### [TASK INSTRUCTIONS]
From the line that contains "match type with" through the line that contains "and position. -/", output every line of the listing below exactly and leave out all the rest.

[GIVEN DATA — start]

-- ==== Sys2Proof/Machine/Programs.lean ====
section
/-! DEFINITION. PROG_LOAD and PROG_UNLOAD: the image (R212, R213), the checks of R215, measurement (R214, R332, R376), literal
handles (R216) and the translation cache (R247, R249). -/

namespace Sys2Proof.Machine

/-- A section entry of an image (R213). -/
structure Section where
  type : Nat
  off : Nat
  size : Nat
  count : Nat
  deriving DecidableEq, Repr

/-- Entry i of the section table. -/
def sectionAt (img : Bytes) (i : Nat) : Section :=
  let o := 32 + 16 * i
  ⟨field img o 1, field img (o + 4) 4, field img (o + 8) 4, field img (o + 12) 4⟩

/-- Entry size of a section type; none for a type that is not defined (R213). -/
def entrySize (type : Nat) : Option Nat :=
  match type with
  | 1 => some 8
  | 2 => some 72
  | 3 => some 4
  | 4 => some 16
  | 5 => some 1
  | _ => none

/-- The sections in use. -/
def sectionsOf (img : Bytes) : List Section := (List.range (field img 16 1)).map (sectionAt img)

/-- The rules of R213 on one section. -/
def sectionOk (img : Bytes) (i : Nat) : Bool :=
  let x := sectionAt img i
  allZero img (33 + 16 * i) 3 && x.off % 64 == 0 && 256 ≤ x.off && x.off + x.size ≤ field img 8 4
  && (match entrySize x.type with
    | some n => x.size == n * x.count
    | none => false)

/-- How many sections of a type an image has. -/
def sectionCount (img : Bytes) (type : Nat) : Nat := ((sectionsOf img).filter (·.type == type)).length

/-- Check 1 of R215: the header and the section table (R212, R213). -/
def imageOk (img : Bytes) (size : Nat) : Bool :=
  let n := field img 16 1
  field img 0 4 == 0x0960A2E1 && field img 4 1 == 1 && field img 5 1 < 2 && field img 8 4 == size && size % 64 == 0
  && 256 ≤ size && size ≤ 67108864 && 1 ≤ n && n ≤ 8 && allZero img 17 15 && allZero img 160 96
  && allZero img (32 + 16 * n) (16 * (8 - n)) && (List.range n).all (sectionOk img)
  && (List.range n).all (fun i => (List.range i).all (fun j => !meets (sectionAt img i).off (sectionAt img i).size
      (sectionAt img j).off (sectionAt img j).size))
  && sectionCount img 1 == 1 && [2, 3, 4].all (fun t => sectionCount img t ≤ 1)

/-- The entries of the section of a type, as byte strings. -/
def entriesOf (img : Bytes) (type : Nat) : List Bytes :=
  match (sectionsOf img).find? (·.type == type), entrySize type with
  | some x, some n => (List.range x.count).map (fun i => slice img (x.off + n * i) n)
  | _, _ => []

/-- The words of the code section. -/
def imageWords (img : Bytes) : List DWord := (entriesOf img 1).map (fun b => BitVec.ofNat 64 (leNat b))

/-- The descriptor entries: INDEX and descriptor. -/
def imageDescs (img : Bytes) : List (Nat × Bytes) := (entriesOf img 2).map (fun b => (field b 0 4, slice b 8 64))

/-- Check 3 of R215: the first failing entry's fault and position. -/
def descFault (c : Ctx) (img : Bytes) : Option (FaultCode × Nat) :=
  let es := entriesOf img 2
  (List.range es.length).findSome? (fun i =>
    let b := nth es i []
    let idx := field b 0 4
    if !(allZero b 4 4 && 1 ≤ idx && idx < min c.descEntries (2 ^ 20) && !(es.take i).any (fun e => field e 0 4 == idx)) then
      some (.descInvalid, i)
    else (descCheck (slice b 8 64)).map (fun f => (f, i)))

/-- The footprint (R213). -/
def imageFoot (img : Bytes) : List FootSeg :=
  (entriesOf img 3).map (fun b => ⟨field b 0 2, field b 2 1 == 1, field b 3 1 == 1⟩)

/-- The key-pin list (R213). -/
def imagePins (img : Bytes) : List KeyName := (entriesOf img 4).map (fun b => ⟨field b 0 4, field b 4 1, field b 8 4⟩)

/-- Check 5 of R215. -/
def footOk (img : Bytes) : Bool :=
  let es := entriesOf img 3
  es.all (fun b => (field b 2 1 == 1 && field b 0 2 < 32 || field b 2 1 == 2 && field b 0 2 < 256) && field b 3 1 < 2)
  && (es.map (fun b => field b 0 3)).Nodup
  && (entriesOf img 4).all (fun b => keyKindOk (field b 4 1) && allZero b 5 3 && allZero b 12 4)

/-- The descriptor that a literal index names once the image is loaded (R216): the section's, or a VALID entry's. -/
def literalDesc (c : Ctx) (img : Bytes) (i : Nat) : Option Bytes :=
  match assoc i (imageDescs img) with
  | some d => some d
  | none => if (c.desc i).valid then some (c.desc i).raw else none

/-- The checks of R215 in their order: the fault and DETAIL of the first that fails. -/
def imageFault (c : Ctx) (img : Bytes) (size : Nat) : Option (FaultCode × Nat) :=
  if !imageOk img size then some (.descInvalid, noDetail)
  else
    let (code, whole) := codeOf (imageWords img)
    let tmpl := field img 7 1
    if !(field img 6 1 == pScheme c.param && (tmpl == 0xFF || tmpl == pTemplate c.param)
        && (hasGate c.param || !code.any (fun x => usesGate x.ins))) then some (.paramRefused, noDetail)
    else match descFault c img with
      | some f => some f
      | none =>
        if !(whole && codeOk c.param (field img 6 1) (field img 12 4) (literalDesc c img) code) then some (.descInvalid, noDetail)
        else if !footOk img then some (.descInvalid, noDetail)
        else none

/-- The translation key of a program (R247). -/
def transKey (c : Ctx) (meas translator : Bytes) : Bytes := meas ++ c.psh ++ translator

/-- A loaded program uses a translation. -/
def transUsed (s : State) (k : Bytes) : Bool := s.ctxs.any (fun c => c.programs.any (fun p => transKey c p.meas p.translator == k))

/-- Discards the least recently loaded unused entries until some bytes fit in the translation cache (R249). The first
argument bounds the number of discards. -/
def makeTrans (s : State) (bytes : Nat) : Nat → List Bytes → Option (List Bytes)
  | 0, _ => none
  | fuel + 1, l =>
    if (l.map Config.translationSize).sum + bytes ≤ s.settingN 0x0304 0 * 2 ^ 20 then some l
    else match l.reverse.find? (fun k => !transUsed s k) with
      | some k => makeTrans s bytes fuel (l.erase k)
      | none => none

/-- The translation cache after a load of a key (R249): whether it hit. -/
def loadTrans (s : State) (k : Bytes) : Bool × State :=
  if s.trans.contains k then (true, { s with trans := k :: s.trans.erase k })
  else match makeTrans s (Config.translationSize k) (s.trans.length + 1) s.trans with
    | some l => (false, { s with trans := k :: l })
    | none => (false, s)

/-- The lowest program number, from 1, that no loaded program of a context has (DESIGN CHOICE, log entry 41). -/
def freeProgram (c : Ctx) : Option Nat := ((rangeFrom 1 (c.programs.length + 1)).find? (fun n => !c.programs.any (·.num == n))).filter (· < 65536)

/-- The active bank of an image class, counted from 0 (R364, R367). -/
def activeBank (s : State) (i : Nat) : Option Bank :=
  (s.rsp.images[i]?).bind (fun c => if c.activeB then c.bankB else c.bankA)

/-- The image measurement of a bank: the hash of its signed part (R365). -/
def imageMeas (b : Bank) : Bytes := sha384 (slice b.head 0 256)

/-- The image measurement of the active image of a class, counted from 0 (R370). -/
def activeMeas (s : State) (i : Nat) : Bytes := match activeBank s i with
  | some b => imageMeas b
  | none => zeros 48

/-- The measurement of the translator in force, UBPIREX (R247, R376). -/
def translatorMeas (s : State) : Bytes := activeMeas s 3

/-- A load that has passed every check (R214, R216, R247, R332). -/
def installProgram (s : State) (c : Ctx) (img : Bytes) (n : Nat) : Reply :=
  let meas := sha384 img
  let tr := translatorMeas s
  let c := (imageDescs img).foldl (fun c e => c.putDesc e.1 e.2) c
  let words := imageWords img
  let p : Program := { num := n, code := words, entry := field img 12 4
                       binds := (literals (codeOf words).1).map (fun i => (i, (c.desc i).gen)), foot := imageFoot img
                       pins := imagePins img, autoVault := bit (field img 5 1) 0, meas := meas, translator := tr }
  let (hit, s) := loadTrans s (transKey c meas tr)
  let c := extendChain s { c with programs := c.programs ++ [p] } ⟨1, n, 0, meas, tr, 0⟩
  reply (s.setCtx c) (.ok (leBytes 2 n ++ leBytes 1 (flag hit 0) ++ zeros 13 ++ meas ++ tr))

/-- PROG_LOAD (R215, R327, R352, R376, R381). -/
def progLoad (r : MbReq) (s : State) : Reply :=
  let va := field r.payload 0 8
  let size := field r.payload 8 4
  match s.ctx? r.ctx with
  | none => deny s .accessDenied
  | some c =>
    if c.weightsUsed then deny s .accessDenied
    else if !(256 ≤ size && size ≤ 67108864) then deny s .descInvalid
    else match readerRead s c cmdReader va size with
      | (s, .error (f, l)) => deny (readerRec s c cmdReader f 4 va l) f
      | (s, .ok (xs, img, bad)) =>
        if bad then deny s .eccUncorrectable
        else if xs.any (fun x => s.sealedAny x.addr x.len) then deny s .accessDenied
        else match imageFault c img size with
          | some (f, i) => reply s (.deniedAt f i)
          | none =>
            if c.programs.length ≥ c.quotaPrograms || c.measCount ≥ 512 then deny s .admissionDenied
            else match freeProgram c with
              | none => deny s .admissionDenied
              | some n => installProgram s c img n

/-- PROG_UNLOAD (R327, R332). A program that is not loaded is refused (DEDUCED, log entry 40). -/
def progUnload (r : MbReq) (s : State) : Reply :=
  let n := field r.payload 0 2
  match s.ctx? r.ctx with
  | none => deny s .accessDenied
  | some c =>
    if !c.programs.any (·.num == n) then deny s .descInvalid
    else if s.disps.any (fun x => x.ctx == r.ctx && x.phase != .ended && x.prog.num == n) then reply s (.plain .busy)
    else reply (s.setCtx { c with programs := c.programs.filter (·.num != n) }) (.ok [])

/-- PROG_LOAD. -/
def execProgLoad (m : Nat) (r : MbReq) (s : State) : Out := mbCommand 0x18 m r (progLoad r) s
/-- PROG_UNLOAD. -/
def execProgUnload (m : Nat) (r : MbReq) (s : State) : Out := mbCommand 0x19 m r (progUnload r) s

end Sys2Proof.Machine
end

[GIVEN DATA — finish]

### [EXERCISE RESULT]
  match type with
  | 1 => some 8
  | 2 => some 72
  | 3 => some 4
  | 4 => some 16
  | 5 => some 1
  | _ => none

/-- The sections in use. -/
def sectionsOf (img : Bytes) : List Section := (List.range (field img 16 1)).map (sectionAt img)

/-- The rules of R213 on one section. -/
def sectionOk (img : Bytes) (i : Nat) : Bool :=
  let x := sectionAt img i
  allZero img (33 + 16 * i) 3 && x.off % 64 == 0 && 256 ≤ x.off && x.off + x.size ≤ field img 8 4
  && (match entrySize x.type with
    | some n => x.size == n * x.count
    | none => false)

/-- How many sections of a type an image has. -/
def sectionCount (img : Bytes) (type : Nat) : Nat := ((sectionsOf img).filter (·.type == type)).length

/-- Check 1 of R215: the header and the section table (R212, R213). -/
def imageOk (img : Bytes) (size : Nat) : Bool :=
  let n := field img 16 1
  field img 0 4 == 0x0960A2E1 && field img 4 1 == 1 && field img 5 1 < 2 && field img 8 4 == size && size % 64 == 0
  && 256 ≤ size && size ≤ 67108864 && 1 ≤ n && n ≤ 8 && allZero img 17 15 && allZero img 160 96
  && allZero img (32 + 16 * n) (16 * (8 - n)) && (List.range n).all (sectionOk img)
  && (List.range n).all (fun i => (List.range i).all (fun j => !meets (sectionAt img i).off (sectionAt img i).size
      (sectionAt img j).off (sectionAt img j).size))
  && sectionCount img 1 == 1 && [2, 3, 4].all (fun t => sectionCount img t ≤ 1)

/-- The entries of the section of a type, as byte strings. -/
def entriesOf (img : Bytes) (type : Nat) : List Bytes :=
  match (sectionsOf img).find? (·.type == type), entrySize type with
  | some x, some n => (List.range x.count).map (fun i => slice img (x.off + n * i) n)
  | _, _ => []

/-- The words of the code section. -/
def imageWords (img : Bytes) : List DWord := (entriesOf img 1).map (fun b => BitVec.ofNat 64 (leNat b))

/-- The descriptor entries: INDEX and descriptor. -/
def imageDescs (img : Bytes) : List (Nat × Bytes) := (entriesOf img 2).map (fun b => (field b 0 4, slice b 8 64))

/-- Check 3 of R215: the first failing entry's fault and position. -/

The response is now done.